Almost half of Georgia children ride a school bus, and 43.3 percent are driven to school by an adult. A small number used some other mode of transportation, such as a city bus.

The CDC has named increasing the number of kids who walk to school as a national health objective. The agency said at least 50 percent of children who live less than a mile from school should be walking or cycling by 2010.

Obesity rates in Georgia doubled from 1991 to 2000, the CDC said, and the state ranks 39th in the level of physical exercise, according to the report.

``We need to build physical activity into a child's daily routine,'' said Jessica Shisler, a CDC public health expert who worked on Georgia's survey.

The solution, experts say, is to make walking routes safer and to build schools closer to neighborhoods where pupils live. In the national survey, parents listed long distances and traffic as the top reason their kids don't walk.

Other parents worried about crime. Lawrenceville mom Tracy Power does not allow her 10-year-old to walk to school alone, even though school is less than a mile away.

``You hear too many things about kids getting picked up,'' she said.

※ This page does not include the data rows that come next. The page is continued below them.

-- ==== Sys2Proof/Laws/Decode.lean ====
section
/-! SUPPORT. What the decoder can answer, said once: the fields of a word determine the command, and only the fields a
command uses may be nonzero. -/

namespace Sys2Proof

@[simp] theorem ofCode_code (c : Channel) : Channel.ofCode c.code = c := by cases c <;> decide

@[simp] theorem code_ofCode (b : BitVec 2) : (Channel.ofCode b).code = b := by revert b; decide

theorem opcode_lt (i : Instr) : i.opcode < 16 := by cases i <;> simp [Instr.opcode]

theorem decodePlain_ok {w : Word} {i j : Instr} :
    decodePlain w i = .ok j ↔ chField w = 0 ∧ idxField w = 0 ∧ i = j := by
  unfold decodePlain
  by_cases h1 : chField w = 0#2 <;> by_cases h2 : idxField w = 0#8 <;> simp [h1, h2]

theorem decodeChannel_ok {w : Word} {f : Channel → Instr} {j : Instr} :
    decodeChannel w f = .ok j ↔ idxField w = 0 ∧ f (Channel.ofCode (chField w)) = j := by
  unfold decodeChannel
  by_cases h2 : idxField w = 0#8 <;> simp [h2]

theorem decodeIndexed_ok {w : Word} {f : Channel → BitVec 8 → Instr} {j : Instr} :
    decodeIndexed w f = .ok j ↔ f (Channel.ofCode (chField w)) (idxField w) = j := by
  unfold decodeIndexed
  simp

theorem ofCode_eq_iff (b : BitVec 2) (c : Channel) : Channel.ofCode b = c ↔ b = c.code := by
  constructor
  · rintro rfl; simp
  · rintro rfl; simp

theorem decodeOp_ok {w : Word} {op : Nat} {i : Instr} :
    decodeOp w op = .ok i ↔ op = i.opcode ∧ chField w = i.chBits ∧ idxField w = i.idxBits := by
  by_cases h : op < 16
  · interval_cases op <;> simp only [decodeOp, decodePlain_ok, decodeChannel_ok, decodeIndexed_ok] <;>
      cases i <;> simp [Instr.opcode, Instr.chBits, Instr.idxBits, ofCode_eq_iff, and_comm]
  · have hne : op ≠ i.opcode := fun he => h (he ▸ opcode_lt i)
    have : decodeOp w op = .error .reservedOp := by
      unfold decodeOp
      split <;> first | omega | rfl
    simp [this, hne]

/-- The decoder gives command i exactly when each field of the word is the field of i (R91 to R94). -/
theorem decode_ok_iff (w : Word) (i : Instr) :
    decode w = .ok i ↔
      rsvField w = 0 ∧ (opField w).toNat = i.opcode ∧ chField w = i.chBits ∧ idxField w = i.idxBits := by
  unfold decode
  by_cases hr : rsvField w = 0#14
  · simp [hr, decodeOp_ok]
  · simp [hr]

end Sys2Proof
end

Laura Kraemer, a New York nurse who started a childhood fitness program called Slimkids, also cited crime as a major barrier to students walking to school. She said children need more exercise, but it should come at school-supervised playtime, not unsupervised walks to school.

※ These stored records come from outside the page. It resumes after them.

theorem fixesFields_of_mem {r : OpcodeRow} (hr : r ∈ opcodeRows) : r.FixesFields where
  op := by revert r; decide
  pattern := by revert r; decide
  rsv := by revert r; decide
  ch := by revert r; decide
  idx := by revert r; decide

section
variable {r : OpcodeRow} {w : Word}

/-- A field of the mask that is all ones makes an accepted word have the pattern's field. -/
theorem field_of_accepts {start len : Nat} (h : r.accepts w = true)
    (hmask : r.mask.extractLsb' start len = BitVec.allOnes len) :
    w.extractLsb' start len = r.pattern.extractLsb' start len := by
  have hmasked : w &&& r.mask = r.pattern := eq_of_beq h
  rw [← hmasked, BitVec.extractLsb'_and, hmask, BitVec.and_allOnes]

theorem opField_of_accepts (hr : r ∈ opcodeRows) (h : r.accepts w = true) : opField w = opField r.pattern :=
  field_of_accepts h (fixesFields_of_mem hr).op.1

/-- The pattern of a row is the OP of each word it accepts. -/
theorem pattern_of_accepts (hr : r ∈ opcodeRows) (h : r.accepts w = true) :
    r.pattern = (opField w).setWidth 32 := by
  rw [opField_of_accepts hr h]
  exact (fixesFields_of_mem hr).pattern

theorem legalFields_of_accepts (hr : r ∈ opcodeRows) (h : r.accepts w = true) : LegalFields w := by
  obtain ⟨⟨_, hop⟩, _, ⟨hrsv, hrsv0⟩, hch, hidx⟩ := fixesFields_of_mem hr
  rw [← opField_of_accepts hr h] at hop hch hidx
  refine ⟨hop, (field_of_accepts h hrsv).trans hrsv0, fun hunused => ?_, fun hunused => ?_⟩
  · obtain ⟨hmask, hzero⟩ := hch hunused
    exact (field_of_accepts h hmask).trans hzero
  · obtain ⟨hmask, hzero⟩ := hidx hunused
    exact (field_of_accepts h hmask).trans hzero

end

theorem eq_of_pattern_eq {r q : OpcodeRow} (hr : r ∈ opcodeRows) (hq : q ∈ opcodeRows)
    (h : r.pattern = q.pattern) : r = q :=
  List.inj_on_of_nodup_map (f := OpcodeRow.pattern) (by decide) hr hq h

theorem legalCmd_encode (i : Instr) : legalCmd (encode i) = true := by
  cases i with
  | nop => exact Laws.EncodesLegal.nop
  | validate => exact Laws.EncodesLegal.validate
  | decode => exact Laws.EncodesLegal.decode
  | encode => exact Laws.EncodesLegal.encode
  | extract c => exact Laws.EncodesLegal.extract c
  | pack c => exact Laws.EncodesLegal.pack c
  | extw => exact Laws.EncodesLegal.extw
  | packw => exact Laws.EncodesLegal.packw
  | addr => exact Laws.EncodesLegal.addr
  | rdpix => exact Laws.EncodesLegal.rdpix
  | wrpix => exact Laws.EncodesLegal.wrpix
  | ramp => exact Laws.EncodesLegal.ramp
  | lutwr c k => exact Laws.EncodesLegal.lutwr c k
  | lutrd c k => exact Laws.EncodesLegal.lutrd c k
  | todev => exact Laws.EncodesLegal.todev
  | fromdev => exact Laws.EncodesLegal.fromdev

/-- The decoder and the table accept the same words. -/
theorem decode_accepts_iff_legalCmd (w : Word) : (∃ i, decode w = .ok i) ↔ legalCmd w = true := by
  constructor
  · rintro ⟨i, hi⟩
    exact encode_of_decode hi ▸ legalCmd_encode i
  · intro hlegal
    obtain ⟨r, hr, hw⟩ := List.any_eq_true.1 hlegal
    exact (decode_accepts_iff w).2 (legalFields_of_accepts hr hw)

/-- Settles O3: the pattern of a row is the OP of each word it accepts, and no two rows have one pattern. -/
theorem decoderAgreesWithTable : Obligations.DecoderAgreesWithTable := by
  refine ⟨decode_accepts_iff_legalCmd, fun w i hi r hr h => ?_, fun w r hr q hq hrw hqw => ?_⟩
  · obtain ⟨_, hop, _⟩ := (decode_ok_iff w i).1 hi
    rw [pattern_of_accepts hr h, ← hop, BitVec.ofNat_toNat]
  · exact eq_of_pattern_eq hr hq ((pattern_of_accepts hr hrw).trans (pattern_of_accepts hq hqw).symm)

/-- Settles O5: each word is closed, so the decoder evaluates on it (V7). -/
theorem sampleWordsDecode : Obligations.SampleWordsDecode := by
  unfold Obligations.SampleWordsDecode
  decide

/-! ### Illegal words (R94) -/

theorem legalCmd_iff_legalFields (w : Word) : legalCmd w = true ↔ LegalFields w :=
  (decode_accepts_iff_legalCmd w).symm.trans (decode_accepts_iff w)

theorem legalFields_iff (w : Word) : LegalFields w ↔
    w.toNat % 256 < 16 ∧ w.toNat / 2 ^ 18 = 0 ∧
      (w.toNat / 256 % 4 ≠ 0 → w.toNat % 256 ∈ [0x04, 0x05, 0x0C, 0x0D]) ∧
      (w.toNat / 1024 % 256 ≠ 0 → w.toNat % 256 ∈ [0x0C, 0x0D]) := by
  simp only [ne_eq, ← opField_toNat, ← rsvField_eq_zero_iff, ← chField_eq_zero_iff, ← idxField_eq_zero_iff]
  constructor
  · rintro ⟨hop, hrsv, hch, hidx⟩
    exact ⟨hop, hrsv, not_imp_comm.1 hch, not_imp_comm.1 hidx⟩
  · rintro ⟨hop, hrsv, hch, hidx⟩
    exact ⟨hop, hrsv, not_imp_comm.1 hch, not_imp_comm.1 hidx⟩

theorem exists_decode_error_of_illegal {w : Word} (h : legalCmd w = false) : ∃ e, decode w = .error e := by
  cases hw : decode w with
  | error e => exact ⟨e, rfl⟩
  | ok i => simp [(decode_accepts_iff_legalCmd w).1 ⟨i, hw⟩] at h

end Sys2Proof

namespace Sys2Proof.Machine

/-- A running illegal word is ended by the word check alone (R94, R187). -/
theorem engineTurn_illegal {s : State} (heng : s.eng = .run) (hwaiting : s.waiting = none)
    (hillegal : legalCmd s.curCmd = false) : engineTurn s = .next (s.raise .illegal) := by
  obtain ⟨e, he⟩ := exists_decode_error_of_illegal hillegal
  simp [engineTurn, heng, hwaiting, he]

/-- Settles O4: an illegal word is one whose fields are no command's, and the word check raises ILLEGAL. -/
theorem illegalWords : Obligations.IllegalWords := by
  refine ⟨fun w => ?_, fun s hagenda heng hwaiting hillegal => ?_⟩
  · rw [Bool.eq_false_iff, ne_eq, legalCmd_iff_legalFields, legalFields_iff]
    simp only [not_and_or, Classical.not_imp, not_lt]
  · exact ⟨_, (step_empty hagenda).trans (engineTurn_illegal heng hwaiting hillegal), raise_errored .illegal s⟩

end Sys2Proof.Machine

/-! The pixel value (40_pixel_value.md): `make` lays four bytes side by side, and each channel is one of them. -/

namespace Sys2Proof.Machine

/-- A byte appended below a value shifts the value up by 8 bits. -/
theorem append_byte_toNat {n : Nat} (x : BitVec n) (y : Byte) : (x ++ y).toNat = x.toNat * 2 ^ 8 + y.toNat := by
  rw [BitVec.toNat_append, ← Nat.shiftLeft_add_eq_or_of_lt y.isLt, Nat.shiftLeft_eq]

``Parents are afraid to let their kids walk. I don't see that changing,'' Kraemer said.

The CDC pointed to community programs that have succeeded in making school walks safer. In Marin County, Calif., a San Francisco suburb, a two-year campaign for safer paths and bike lanes doubled the number of students who used them.

The Marin County Bicycle Coalition asked parents to walk the routes to school and keep a list of hazards, such as uneven sidewalks or intersections without crosswalks. Then the parents lobbied the local government to fix the problems.

``We pitched it to parents as way kids could rediscover the joys of walking and biking,'' coalition director Deb Hubsmith said. ``It's been such a success because it's showed us how healthy a community can be when we don't rely on the car for every single trip."